Les opposants répondent que cette vision mélange plusieurs sujets. Ils rappellent que le regroupement familial protège une vie familiale normale, reconnue par le droit français, et qu’un gel généralisé pénaliserait aussi des personnes déjà en situation régulière. De leur côté, les syndicats et la CGT insistent sur un autre point : l’économie française dépend déjà de travailleurs étrangers dans des métiers peu attractifs, mal payés ou en pénurie.
Dans cette bataille, chacun parle à son camp. Les tenants du moratoire promettent de restaurer la maîtrise. Leurs adversaires mettent en avant le coût humain, le risque juridique et les besoins concrets de l’économie. Les uns parlent d’assimilation. Les autres parlent de familles, de droits et de travail.
Il y a aussi un calcul politique évident. En plaçant ce sujet au centre, Gérald Darmanin cherche à peser avant 2027. Il sait que l’immigration reste l’un des thèmes les plus polarisants du débat public. Il sait aussi qu’un discours de fermeté peut lui permettre d’occuper un espace entre la droite classique et l’extrême droite.

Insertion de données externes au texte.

-- ==== Sys2Proof/Tests/Slice0.lean ====
section
/-! SUPPORT. Tests: the ill-formed terms that WellFormed refuses; the spec's worked examples; and for each obligation with hypotheses a theorem
`witness_<its name>` that shows, clause by clause, states and operands that meet them, at the ends of their ranges where a clause has any. -/

namespace Sys2Proof.Tests

set_option maxRecDepth 20000
set_option Elab.async false

open Sys2Proof Sys2Proof.Machine

/-! ## Ill-formed commands -/

/-- Refused: a lane outside 0–767. -/
theorem test_wf_refuses_lane : ([
    .codewordReceived 768 [] false, .tsBlockReceived 768 {}] : List Instr).all (fun i => !i.wf) = true := by decide +kernel

/-- Refused: any other operand outside its range. -/
theorem test_wf_refuses_range_1 : ([
    .codewordReceived 0 [1024] false, .tsBlockReceived 0 { lane := 8 }, .eqComplete 0 256 0, .deskewComplete 0 [8], .fcStateReceived 0 256,
    .widthReqReceived 0 256, .widthAckReceived 0 256, .laneRetrainReceived 0 256, .soakComplete 0 8, .laneRetrainComplete 0 8,
    .laneErrorLimitExceeded 0 8, .tsRxReceived 0 (2 ^ 48), .tsTxReceived 0 (2 ^ 48), .packetTrailerReceived 0 [] (2 ^ 32) false false,
    .packetTransmitComplete 0 64, .deepPageOpenTimeout 0 64 0, .deepPageOpenTimeout 0 0 64, .deepPageReadComplete 0 64 0 false,
    .deepPageReadComplete 0 0 64 false, .alloc 0 4 0, .alloc 0 0 4, .bufFree 0 (.handle (2 ^ 32)), .bufFree 0 (.address 4 0),
    .refInc 0 (.handle (2 ^ 32)), .refInc 0 (.address 4 0), .refDec 0 (.handle (2 ^ 32)), .refDec 0 (.address 4 0), .policerRelease 0 32,
    .resendTimeout 0 4 0, .resendTimeout 0 0 (2 ^ 32), .pathHoldTimeout 0 4, .operationDeadline 0 4, .ackTimer 0 4, .rateIncreaseTimer 0 4,
    .accBlockReadbackComplete 4096 0 false, .accBlockReadbackComplete 0 65536 false, .noticeTimer 4096, .stepTimeout 4096 0 0 0,
    .stepTimeout 0 65536 0 0, .stepTimeout 0 0 16 0, .stepTimeout 0 0 0 2, .ctxDeadlineExpiry 4096, .failureNoticeRepeat 4096,
    .ctxReleaseHoldExpiry 4096, .aqCommit 0 (List.replicate 7 0), .aqCommit 0 (List.replicate 8 (2 ^ 32)),
    .vqCommit 0 (List.replicate 15 0), .vqCommit 0 (List.replicate 16 (2 ^ 32)), .mqCommit 0 (List.replicate 7 0),
    .mqCommit 0 (List.replicate 8 (2 ^ 32)), .dispatch 0 [2 ^ 32], .progExit 0 (2 ^ 32), .settProgFault 0 (2 ^ 32) 0 0,
    .settProgFault 0 0 (2 ^ 32) 0, .settProgFault 0 0 0 (2 ^ 32), .selftestComplete 0 4 0, .selftestComplete 0 0 256,
    .wcbAgeExpiry (2 ^ 37), .patrolScrub (2 ^ 37) 0, .patrolScrub 0 3] : List Instr).all (fun i => !i.wf) = true := by decide +kernel

/-- Refused: any other operand outside its range. -/
theorem test_wf_refuses_range_2 : ([
    .ceRateWindow false 256, .memTempSample 0 256 0, .memTempSample 0 0 256, .bankRefresh false 256, .impedanceCalibration false 256,
    .shortRetrain false 256 false, .forcedFullRetrain false 256, .fullRetrainComplete false 256 false, .regionWipeComplete 4096,
    .uncleanFrameClear 0 (2 ^ 16), .apertureWrite 256 0 [0], .apertureWrite 0 4096 [0], .apertureWrite 0 0 [],
    .apertureWrite 0 0 (List.replicate 4097 0), .slotFillTimeout 256, .replyWriteRefused 256, .progStagingTimeout (.slot 256),
    .progStagingTimeout (.fabric 16384), .foxStartTime 24, .foxStreamPacket 24 0, .foxStreamPacket 0 16, .foxCheckerSettle 24,
    .fswClear 5 0, .fswClear 0 (2 ^ 64), .forceWrite 5 0, .forceWrite 0 (2 ^ 64), .haltRelease 128 0, .haltRelease 0 (2 ^ 32),
    .powerSample (2 ^ 16) 0 0, .powerSample 0 (2 ^ 20) 0, .powerSample 0 0 256, .cappingLoop (2 ^ 32), .denThermalLoop 0 256,
    .avsAdjust [195], .islandStepComplete 195, .phaseFault 96, .bootChainVerified 2 0 0, .bootChainVerified 0 4 0,
    .bootChainVerified 0 0 (2 ^ 32), .channelTrainingComplete false 256 false, .wipeComplete [(128, 0, 0)], .epochLoadWrite (2 ^ 64),
    .epochPeriodWrite (2 ^ 32), .dirStatTimeout 4, .resyncCopyComplete (2 ^ 16), .bar4Read (2 ^ 43) 1, .bar4Read 0 0, .bar4Read 0 4097,
    .bar4Write (2 ^ 43) [0] false, .bar4Write 0 [] false, .bar4Write 0 (List.replicate 4097 0) false, .bar4BaseWrite (2 ^ 64),
    .msixUnmask 64, .i3cDynamicAddressAssign 128, .setEndpointId 256, .setEventReceiver 256, .getSensorReading 256 0, .getVersion 2,
    .getCapabilities 2, .negotiateAlgorithms 2] : List Instr).all (fun i => !i.wf) = true := by decide +kernel

/-- Refused: any other operand outside its range. -/
theorem test_wf_refuses_range_3 : ([
    .getDigests 2, .getCertificate 2 0 0, .getCertificate 0 65536 0, .getCertificate 0 0 65536, .challenge 2 (List.replicate 32 0),
    .challenge 0 (List.replicate 31 0), .getMeasurements 2 0 (List.replicate 32 0), .getMeasurements 0 256 (List.replicate 32 0),
    .getMeasurements 0 0 (List.replicate 31 0), .loopback 0 4, .registerWrite (2 ^ 24) 4 0, .registerWrite 0 2 0,
    .registerWrite 0 4 (2 ^ 32), .rcRead (2 ^ 24) 4, .rcRead 0 2, .splitLowRead (2 ^ 24), .splitHighWrite (2 ^ 24) 0,
    .splitHighWrite 0 (2 ^ 32), .bar0IllegalAccess (2 ^ 24) 0 false, .unmappedAccess (2 ^ 24) false, .denJunctionTemperature 0 256 [],
    .denJunctionTemperature 0 0 [(160, 0)], .denJunctionTemperature 0 0 [(0, 256)], .openRepeatTimer 0 4, .pcieLinkUp 8 0 false,
    .pcieLinkUp 0 9 false, .configSpaceWrite false 4 false false 128 128, .configSpaceWrite false 0 false false 127 128,
    .configSpaceWrite false 0 false false 4097 128, .configSpaceWrite false 0 false false 128 127,
    .configSpaceWrite false 0 false false 128 4097] : List Instr).all (fun i => !i.wf) = true := by decide +kernel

Ce qu’il faut surveiller maintenant
La vraie question, désormais, est de savoir si cette sortie restera une prise de position de plus ou si elle débouchera sur un texte. Pour devenir réalité, un moratoire supposerait un arbitrage gouvernemental, puis un passage par le Parlement, et sans doute un bras de fer constitutionnel.
Il faudra aussi regarder la réaction des partenaires européens, des employeurs et des associations. Car un gel de l’immigration légale ne se juge pas seulement à l’aune du débat public. Il se mesure à ses effets sur les préfectures, les entreprises, les familles et la capacité de l’État à tenir ses propres règles sans les vider de leur sens.
À court terme, le prochain rendez-vous est politique. Darmanin annonce déjà que la question devra être tranchée à la présidentielle. C’est là, plus que dans un entretien de dimanche, que se dira si cette proposition est un ballon d’essai ou le début d’un programme.